(Stored data entries)
----------------------------------------

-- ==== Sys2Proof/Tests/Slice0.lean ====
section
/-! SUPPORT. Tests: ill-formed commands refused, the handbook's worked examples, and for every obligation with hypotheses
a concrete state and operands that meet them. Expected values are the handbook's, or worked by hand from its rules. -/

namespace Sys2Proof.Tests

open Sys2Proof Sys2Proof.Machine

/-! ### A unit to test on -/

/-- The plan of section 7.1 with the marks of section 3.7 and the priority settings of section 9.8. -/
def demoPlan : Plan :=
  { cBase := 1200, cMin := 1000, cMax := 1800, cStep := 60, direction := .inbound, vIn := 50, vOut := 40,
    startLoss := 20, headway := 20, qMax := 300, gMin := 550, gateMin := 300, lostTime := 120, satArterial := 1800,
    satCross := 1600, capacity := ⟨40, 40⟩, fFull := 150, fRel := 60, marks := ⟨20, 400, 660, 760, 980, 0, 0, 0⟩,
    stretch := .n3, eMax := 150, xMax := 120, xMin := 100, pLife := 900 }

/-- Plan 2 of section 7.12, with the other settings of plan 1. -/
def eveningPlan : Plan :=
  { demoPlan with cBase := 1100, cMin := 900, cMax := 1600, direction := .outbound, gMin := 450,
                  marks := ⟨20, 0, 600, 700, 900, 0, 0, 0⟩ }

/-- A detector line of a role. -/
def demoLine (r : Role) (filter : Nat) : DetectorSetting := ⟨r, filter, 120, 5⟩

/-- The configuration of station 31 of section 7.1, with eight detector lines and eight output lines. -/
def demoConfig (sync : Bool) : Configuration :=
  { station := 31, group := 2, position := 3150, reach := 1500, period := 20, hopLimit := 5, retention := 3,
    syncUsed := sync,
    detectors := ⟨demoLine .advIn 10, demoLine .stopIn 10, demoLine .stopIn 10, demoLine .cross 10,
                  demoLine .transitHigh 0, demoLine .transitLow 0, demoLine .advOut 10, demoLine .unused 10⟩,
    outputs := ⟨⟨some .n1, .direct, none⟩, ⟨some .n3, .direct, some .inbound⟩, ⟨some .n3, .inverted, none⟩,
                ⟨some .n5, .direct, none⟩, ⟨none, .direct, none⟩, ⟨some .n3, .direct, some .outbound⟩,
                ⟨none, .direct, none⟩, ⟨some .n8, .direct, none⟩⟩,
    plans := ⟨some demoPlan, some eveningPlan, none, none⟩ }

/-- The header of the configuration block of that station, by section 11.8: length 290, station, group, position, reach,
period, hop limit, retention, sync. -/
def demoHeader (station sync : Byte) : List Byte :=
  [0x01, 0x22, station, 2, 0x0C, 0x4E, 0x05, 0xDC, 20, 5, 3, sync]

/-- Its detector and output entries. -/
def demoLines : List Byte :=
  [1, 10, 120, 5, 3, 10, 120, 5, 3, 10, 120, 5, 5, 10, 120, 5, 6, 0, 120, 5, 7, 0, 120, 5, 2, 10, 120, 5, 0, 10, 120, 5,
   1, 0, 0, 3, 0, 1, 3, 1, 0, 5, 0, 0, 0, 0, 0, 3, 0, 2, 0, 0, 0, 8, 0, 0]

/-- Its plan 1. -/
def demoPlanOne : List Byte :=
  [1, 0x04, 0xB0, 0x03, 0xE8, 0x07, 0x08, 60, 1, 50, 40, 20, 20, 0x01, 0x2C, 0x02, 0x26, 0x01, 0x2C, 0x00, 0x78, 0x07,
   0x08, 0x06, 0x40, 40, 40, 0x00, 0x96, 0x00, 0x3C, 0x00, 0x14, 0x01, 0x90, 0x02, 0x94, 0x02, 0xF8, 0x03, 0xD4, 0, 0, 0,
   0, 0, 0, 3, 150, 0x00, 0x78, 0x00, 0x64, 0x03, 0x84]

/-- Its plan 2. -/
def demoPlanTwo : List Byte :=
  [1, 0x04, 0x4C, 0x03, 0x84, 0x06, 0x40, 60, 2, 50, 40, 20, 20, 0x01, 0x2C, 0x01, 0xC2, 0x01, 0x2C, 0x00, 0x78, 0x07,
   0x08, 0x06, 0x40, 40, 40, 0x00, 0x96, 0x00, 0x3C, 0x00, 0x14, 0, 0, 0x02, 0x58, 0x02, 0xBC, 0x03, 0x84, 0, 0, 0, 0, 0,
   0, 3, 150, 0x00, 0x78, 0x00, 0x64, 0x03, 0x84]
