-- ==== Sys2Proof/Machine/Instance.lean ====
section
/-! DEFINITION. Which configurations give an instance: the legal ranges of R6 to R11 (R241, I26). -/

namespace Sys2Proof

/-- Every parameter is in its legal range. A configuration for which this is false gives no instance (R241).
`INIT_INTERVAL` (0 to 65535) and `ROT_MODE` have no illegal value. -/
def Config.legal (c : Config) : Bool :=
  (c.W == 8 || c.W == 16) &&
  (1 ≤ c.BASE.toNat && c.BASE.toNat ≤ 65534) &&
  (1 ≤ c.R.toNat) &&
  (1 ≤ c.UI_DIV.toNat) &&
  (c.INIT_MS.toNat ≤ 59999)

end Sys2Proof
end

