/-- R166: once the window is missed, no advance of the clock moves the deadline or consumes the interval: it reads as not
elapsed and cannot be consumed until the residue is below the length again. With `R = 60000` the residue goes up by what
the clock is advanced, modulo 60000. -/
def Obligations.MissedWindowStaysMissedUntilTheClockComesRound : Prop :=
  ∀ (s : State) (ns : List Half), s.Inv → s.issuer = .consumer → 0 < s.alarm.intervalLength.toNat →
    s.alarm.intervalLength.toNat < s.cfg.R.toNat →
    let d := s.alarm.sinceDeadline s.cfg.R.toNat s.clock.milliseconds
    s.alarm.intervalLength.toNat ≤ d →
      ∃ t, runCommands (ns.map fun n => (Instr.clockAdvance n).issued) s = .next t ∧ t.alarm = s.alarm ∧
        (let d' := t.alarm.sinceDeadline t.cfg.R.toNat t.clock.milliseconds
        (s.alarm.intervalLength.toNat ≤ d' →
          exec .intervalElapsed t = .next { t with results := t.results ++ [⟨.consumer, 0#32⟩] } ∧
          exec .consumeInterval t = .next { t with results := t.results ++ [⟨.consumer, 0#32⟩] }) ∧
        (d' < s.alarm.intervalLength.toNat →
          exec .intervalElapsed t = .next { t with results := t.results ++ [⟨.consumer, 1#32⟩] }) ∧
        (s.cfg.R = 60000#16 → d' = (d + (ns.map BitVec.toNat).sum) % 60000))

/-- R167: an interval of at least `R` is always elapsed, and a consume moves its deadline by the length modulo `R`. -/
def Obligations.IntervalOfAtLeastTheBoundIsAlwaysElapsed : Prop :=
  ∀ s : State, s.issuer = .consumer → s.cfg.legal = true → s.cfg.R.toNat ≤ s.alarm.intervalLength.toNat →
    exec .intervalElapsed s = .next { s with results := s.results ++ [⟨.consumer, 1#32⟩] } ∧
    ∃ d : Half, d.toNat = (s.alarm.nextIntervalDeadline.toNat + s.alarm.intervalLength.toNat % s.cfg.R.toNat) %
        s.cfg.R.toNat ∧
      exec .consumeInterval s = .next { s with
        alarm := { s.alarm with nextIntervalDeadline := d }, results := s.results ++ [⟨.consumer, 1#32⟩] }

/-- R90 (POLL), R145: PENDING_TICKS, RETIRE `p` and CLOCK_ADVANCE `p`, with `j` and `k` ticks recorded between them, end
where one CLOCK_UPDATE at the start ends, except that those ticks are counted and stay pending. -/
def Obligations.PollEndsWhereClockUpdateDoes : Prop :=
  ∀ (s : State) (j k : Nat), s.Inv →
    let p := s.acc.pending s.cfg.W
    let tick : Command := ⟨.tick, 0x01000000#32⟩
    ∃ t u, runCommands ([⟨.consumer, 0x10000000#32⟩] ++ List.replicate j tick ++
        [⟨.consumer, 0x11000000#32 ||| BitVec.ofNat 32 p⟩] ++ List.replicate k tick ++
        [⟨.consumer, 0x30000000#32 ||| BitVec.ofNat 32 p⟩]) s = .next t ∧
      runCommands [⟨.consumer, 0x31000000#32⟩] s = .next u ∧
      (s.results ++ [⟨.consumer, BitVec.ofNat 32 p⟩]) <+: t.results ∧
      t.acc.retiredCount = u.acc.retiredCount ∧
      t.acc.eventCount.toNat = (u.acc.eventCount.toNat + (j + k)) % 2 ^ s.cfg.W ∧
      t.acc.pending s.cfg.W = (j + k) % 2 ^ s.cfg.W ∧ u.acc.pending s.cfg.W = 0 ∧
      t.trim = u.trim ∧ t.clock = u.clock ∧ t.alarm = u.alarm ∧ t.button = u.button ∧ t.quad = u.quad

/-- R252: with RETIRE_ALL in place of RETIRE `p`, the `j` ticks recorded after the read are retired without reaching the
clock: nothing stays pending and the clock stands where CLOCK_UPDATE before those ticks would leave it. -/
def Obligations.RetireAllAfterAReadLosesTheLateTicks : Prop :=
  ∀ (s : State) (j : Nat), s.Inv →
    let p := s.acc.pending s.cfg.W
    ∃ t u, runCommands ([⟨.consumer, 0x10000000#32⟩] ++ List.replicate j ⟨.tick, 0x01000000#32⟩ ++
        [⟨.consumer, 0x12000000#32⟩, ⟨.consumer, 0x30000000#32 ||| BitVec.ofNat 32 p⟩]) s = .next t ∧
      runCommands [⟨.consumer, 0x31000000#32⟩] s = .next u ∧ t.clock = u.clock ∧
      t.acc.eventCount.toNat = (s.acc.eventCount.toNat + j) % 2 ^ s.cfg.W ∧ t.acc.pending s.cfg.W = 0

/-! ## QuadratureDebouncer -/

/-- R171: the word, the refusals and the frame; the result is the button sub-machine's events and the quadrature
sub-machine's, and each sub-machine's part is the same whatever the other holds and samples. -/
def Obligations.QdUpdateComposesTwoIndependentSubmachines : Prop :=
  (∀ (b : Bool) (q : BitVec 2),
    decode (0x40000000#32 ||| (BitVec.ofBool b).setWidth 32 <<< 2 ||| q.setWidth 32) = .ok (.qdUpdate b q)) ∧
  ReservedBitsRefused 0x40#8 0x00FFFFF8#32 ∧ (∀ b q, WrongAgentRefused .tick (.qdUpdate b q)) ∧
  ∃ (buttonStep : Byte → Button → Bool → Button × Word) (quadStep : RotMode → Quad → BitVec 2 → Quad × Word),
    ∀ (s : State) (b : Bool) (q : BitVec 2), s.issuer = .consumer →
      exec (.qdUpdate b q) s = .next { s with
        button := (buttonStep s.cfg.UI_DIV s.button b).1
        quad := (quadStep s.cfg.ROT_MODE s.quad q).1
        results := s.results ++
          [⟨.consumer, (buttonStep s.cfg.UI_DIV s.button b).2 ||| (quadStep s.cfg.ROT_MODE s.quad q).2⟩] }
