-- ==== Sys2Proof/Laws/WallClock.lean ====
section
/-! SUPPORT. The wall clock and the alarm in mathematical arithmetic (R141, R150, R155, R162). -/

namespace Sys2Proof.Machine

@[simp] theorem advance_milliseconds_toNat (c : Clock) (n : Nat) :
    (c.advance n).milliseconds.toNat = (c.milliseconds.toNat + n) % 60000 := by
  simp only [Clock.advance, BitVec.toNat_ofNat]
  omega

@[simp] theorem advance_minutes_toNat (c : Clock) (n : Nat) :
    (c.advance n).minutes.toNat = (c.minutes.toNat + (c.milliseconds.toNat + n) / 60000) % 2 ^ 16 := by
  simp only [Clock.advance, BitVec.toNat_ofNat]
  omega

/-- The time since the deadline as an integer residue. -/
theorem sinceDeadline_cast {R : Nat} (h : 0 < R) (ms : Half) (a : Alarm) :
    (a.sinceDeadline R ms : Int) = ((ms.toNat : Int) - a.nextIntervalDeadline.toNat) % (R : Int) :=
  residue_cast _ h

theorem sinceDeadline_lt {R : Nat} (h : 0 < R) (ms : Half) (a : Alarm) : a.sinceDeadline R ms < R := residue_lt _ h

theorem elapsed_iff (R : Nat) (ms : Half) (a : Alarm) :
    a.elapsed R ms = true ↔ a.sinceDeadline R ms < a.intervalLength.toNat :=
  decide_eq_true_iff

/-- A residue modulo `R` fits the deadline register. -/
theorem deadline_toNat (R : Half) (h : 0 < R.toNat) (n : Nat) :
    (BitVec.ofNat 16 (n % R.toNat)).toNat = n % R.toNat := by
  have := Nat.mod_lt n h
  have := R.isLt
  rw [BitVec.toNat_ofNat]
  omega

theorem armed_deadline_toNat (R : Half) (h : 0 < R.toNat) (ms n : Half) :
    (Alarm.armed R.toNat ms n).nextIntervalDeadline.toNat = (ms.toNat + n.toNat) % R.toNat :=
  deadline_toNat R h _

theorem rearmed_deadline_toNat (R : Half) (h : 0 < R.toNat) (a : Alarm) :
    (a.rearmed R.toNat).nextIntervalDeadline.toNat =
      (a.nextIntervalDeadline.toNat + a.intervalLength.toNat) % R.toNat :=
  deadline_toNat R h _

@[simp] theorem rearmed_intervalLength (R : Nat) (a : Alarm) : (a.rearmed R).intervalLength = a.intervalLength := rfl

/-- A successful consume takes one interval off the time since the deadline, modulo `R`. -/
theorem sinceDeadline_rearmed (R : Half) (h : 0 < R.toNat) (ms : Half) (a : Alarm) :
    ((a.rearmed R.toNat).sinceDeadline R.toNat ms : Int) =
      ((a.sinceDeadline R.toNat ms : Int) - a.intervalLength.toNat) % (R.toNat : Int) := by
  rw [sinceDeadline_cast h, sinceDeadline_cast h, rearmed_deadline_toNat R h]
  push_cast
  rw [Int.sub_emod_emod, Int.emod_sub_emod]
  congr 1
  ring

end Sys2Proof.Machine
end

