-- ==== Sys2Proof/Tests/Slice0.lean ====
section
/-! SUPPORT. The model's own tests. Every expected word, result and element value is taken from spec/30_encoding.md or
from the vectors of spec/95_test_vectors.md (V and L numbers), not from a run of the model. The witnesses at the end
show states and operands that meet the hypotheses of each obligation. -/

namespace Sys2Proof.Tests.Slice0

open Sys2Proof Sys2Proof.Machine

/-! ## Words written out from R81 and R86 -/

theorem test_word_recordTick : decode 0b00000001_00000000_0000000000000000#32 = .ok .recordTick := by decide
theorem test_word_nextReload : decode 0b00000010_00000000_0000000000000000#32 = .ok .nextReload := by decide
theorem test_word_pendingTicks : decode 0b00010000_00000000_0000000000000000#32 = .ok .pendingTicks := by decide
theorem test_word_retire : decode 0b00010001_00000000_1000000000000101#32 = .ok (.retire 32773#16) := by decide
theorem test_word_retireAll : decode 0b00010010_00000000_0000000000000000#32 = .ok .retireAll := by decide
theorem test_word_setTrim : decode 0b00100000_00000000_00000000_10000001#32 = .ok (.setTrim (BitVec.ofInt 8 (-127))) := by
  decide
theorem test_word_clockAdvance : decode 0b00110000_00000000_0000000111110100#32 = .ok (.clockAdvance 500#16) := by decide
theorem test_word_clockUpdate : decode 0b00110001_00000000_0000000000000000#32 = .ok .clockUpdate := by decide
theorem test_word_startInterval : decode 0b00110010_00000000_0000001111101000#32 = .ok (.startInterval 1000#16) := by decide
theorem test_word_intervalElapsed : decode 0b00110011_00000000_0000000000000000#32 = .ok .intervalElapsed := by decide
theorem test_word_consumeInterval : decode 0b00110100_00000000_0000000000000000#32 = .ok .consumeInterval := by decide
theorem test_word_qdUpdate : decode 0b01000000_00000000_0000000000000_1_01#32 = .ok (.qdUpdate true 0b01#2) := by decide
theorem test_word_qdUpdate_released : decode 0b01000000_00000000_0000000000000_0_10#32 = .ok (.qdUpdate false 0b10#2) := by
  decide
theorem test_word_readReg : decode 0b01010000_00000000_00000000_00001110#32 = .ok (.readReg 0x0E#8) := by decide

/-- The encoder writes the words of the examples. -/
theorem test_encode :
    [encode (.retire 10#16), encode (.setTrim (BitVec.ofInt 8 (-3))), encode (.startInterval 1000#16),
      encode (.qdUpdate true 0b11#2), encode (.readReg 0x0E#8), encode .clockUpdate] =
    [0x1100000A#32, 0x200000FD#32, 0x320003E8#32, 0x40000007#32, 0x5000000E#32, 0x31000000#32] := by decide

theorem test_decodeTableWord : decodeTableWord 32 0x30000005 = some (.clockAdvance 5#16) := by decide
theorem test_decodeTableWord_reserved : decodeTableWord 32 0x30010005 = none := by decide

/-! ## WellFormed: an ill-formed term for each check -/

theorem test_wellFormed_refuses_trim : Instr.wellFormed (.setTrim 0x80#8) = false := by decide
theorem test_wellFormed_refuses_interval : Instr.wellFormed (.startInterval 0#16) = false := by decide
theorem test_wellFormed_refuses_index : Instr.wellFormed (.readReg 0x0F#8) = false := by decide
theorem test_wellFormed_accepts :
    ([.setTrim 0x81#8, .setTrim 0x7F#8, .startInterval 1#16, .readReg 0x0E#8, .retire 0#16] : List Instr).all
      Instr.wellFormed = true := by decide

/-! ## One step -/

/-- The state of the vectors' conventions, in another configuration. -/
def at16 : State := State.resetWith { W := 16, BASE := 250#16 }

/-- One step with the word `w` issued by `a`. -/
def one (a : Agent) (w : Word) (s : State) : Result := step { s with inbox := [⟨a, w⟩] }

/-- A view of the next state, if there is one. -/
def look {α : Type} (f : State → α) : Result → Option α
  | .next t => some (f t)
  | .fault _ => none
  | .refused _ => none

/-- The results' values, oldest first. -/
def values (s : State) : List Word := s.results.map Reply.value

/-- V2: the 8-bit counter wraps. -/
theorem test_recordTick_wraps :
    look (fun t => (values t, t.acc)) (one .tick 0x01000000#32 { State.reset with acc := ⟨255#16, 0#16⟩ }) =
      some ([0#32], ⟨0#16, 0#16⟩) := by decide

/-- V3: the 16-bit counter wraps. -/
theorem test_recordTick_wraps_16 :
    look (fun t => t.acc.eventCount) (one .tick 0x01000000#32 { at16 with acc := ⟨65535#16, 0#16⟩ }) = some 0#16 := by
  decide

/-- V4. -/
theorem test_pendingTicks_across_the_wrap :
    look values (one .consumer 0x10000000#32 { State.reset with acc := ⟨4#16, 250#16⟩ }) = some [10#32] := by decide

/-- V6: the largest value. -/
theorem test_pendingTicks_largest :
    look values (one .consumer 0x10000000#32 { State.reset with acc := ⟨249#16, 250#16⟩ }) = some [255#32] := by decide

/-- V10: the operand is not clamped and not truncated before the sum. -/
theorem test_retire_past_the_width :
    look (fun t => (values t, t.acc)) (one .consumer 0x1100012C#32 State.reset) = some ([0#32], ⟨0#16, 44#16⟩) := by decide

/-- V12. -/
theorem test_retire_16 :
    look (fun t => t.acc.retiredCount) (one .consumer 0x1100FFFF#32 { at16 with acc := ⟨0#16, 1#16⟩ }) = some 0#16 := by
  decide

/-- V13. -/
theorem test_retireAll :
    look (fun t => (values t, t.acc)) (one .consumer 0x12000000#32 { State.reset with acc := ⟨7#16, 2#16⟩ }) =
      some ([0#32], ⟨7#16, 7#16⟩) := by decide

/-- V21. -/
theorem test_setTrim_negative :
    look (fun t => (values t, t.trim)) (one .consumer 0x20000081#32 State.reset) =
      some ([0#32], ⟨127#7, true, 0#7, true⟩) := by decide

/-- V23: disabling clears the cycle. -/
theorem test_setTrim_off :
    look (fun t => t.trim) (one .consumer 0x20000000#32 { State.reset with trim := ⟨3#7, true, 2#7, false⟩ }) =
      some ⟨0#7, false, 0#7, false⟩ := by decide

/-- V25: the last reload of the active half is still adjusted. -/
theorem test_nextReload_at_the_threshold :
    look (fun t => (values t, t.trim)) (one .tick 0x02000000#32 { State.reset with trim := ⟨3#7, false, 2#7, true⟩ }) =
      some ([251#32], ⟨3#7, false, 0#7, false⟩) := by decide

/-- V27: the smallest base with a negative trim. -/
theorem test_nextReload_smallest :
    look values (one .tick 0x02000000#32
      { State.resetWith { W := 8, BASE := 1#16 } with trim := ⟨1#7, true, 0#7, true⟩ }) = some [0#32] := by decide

----------------------------------------

> _Problem description_: Given the data above, transcribe exactly the lines from the one containing "def at16 : State" down to the one containing "t => some (f t)", and no others.

> _Answer for this exercise_:
def at16 : State := State.resetWith { W := 16, BASE := 250#16 }

/-- One step with the word `w` issued by `a`. -/
def one (a : Agent) (w : Word) (s : State) : Result := step { s with inbox := [⟨a, w⟩] }

/-- A view of the next state, if there is one. -/
def look {α : Type} (f : State → α) : Result → Option α
  | .next t => some (f t)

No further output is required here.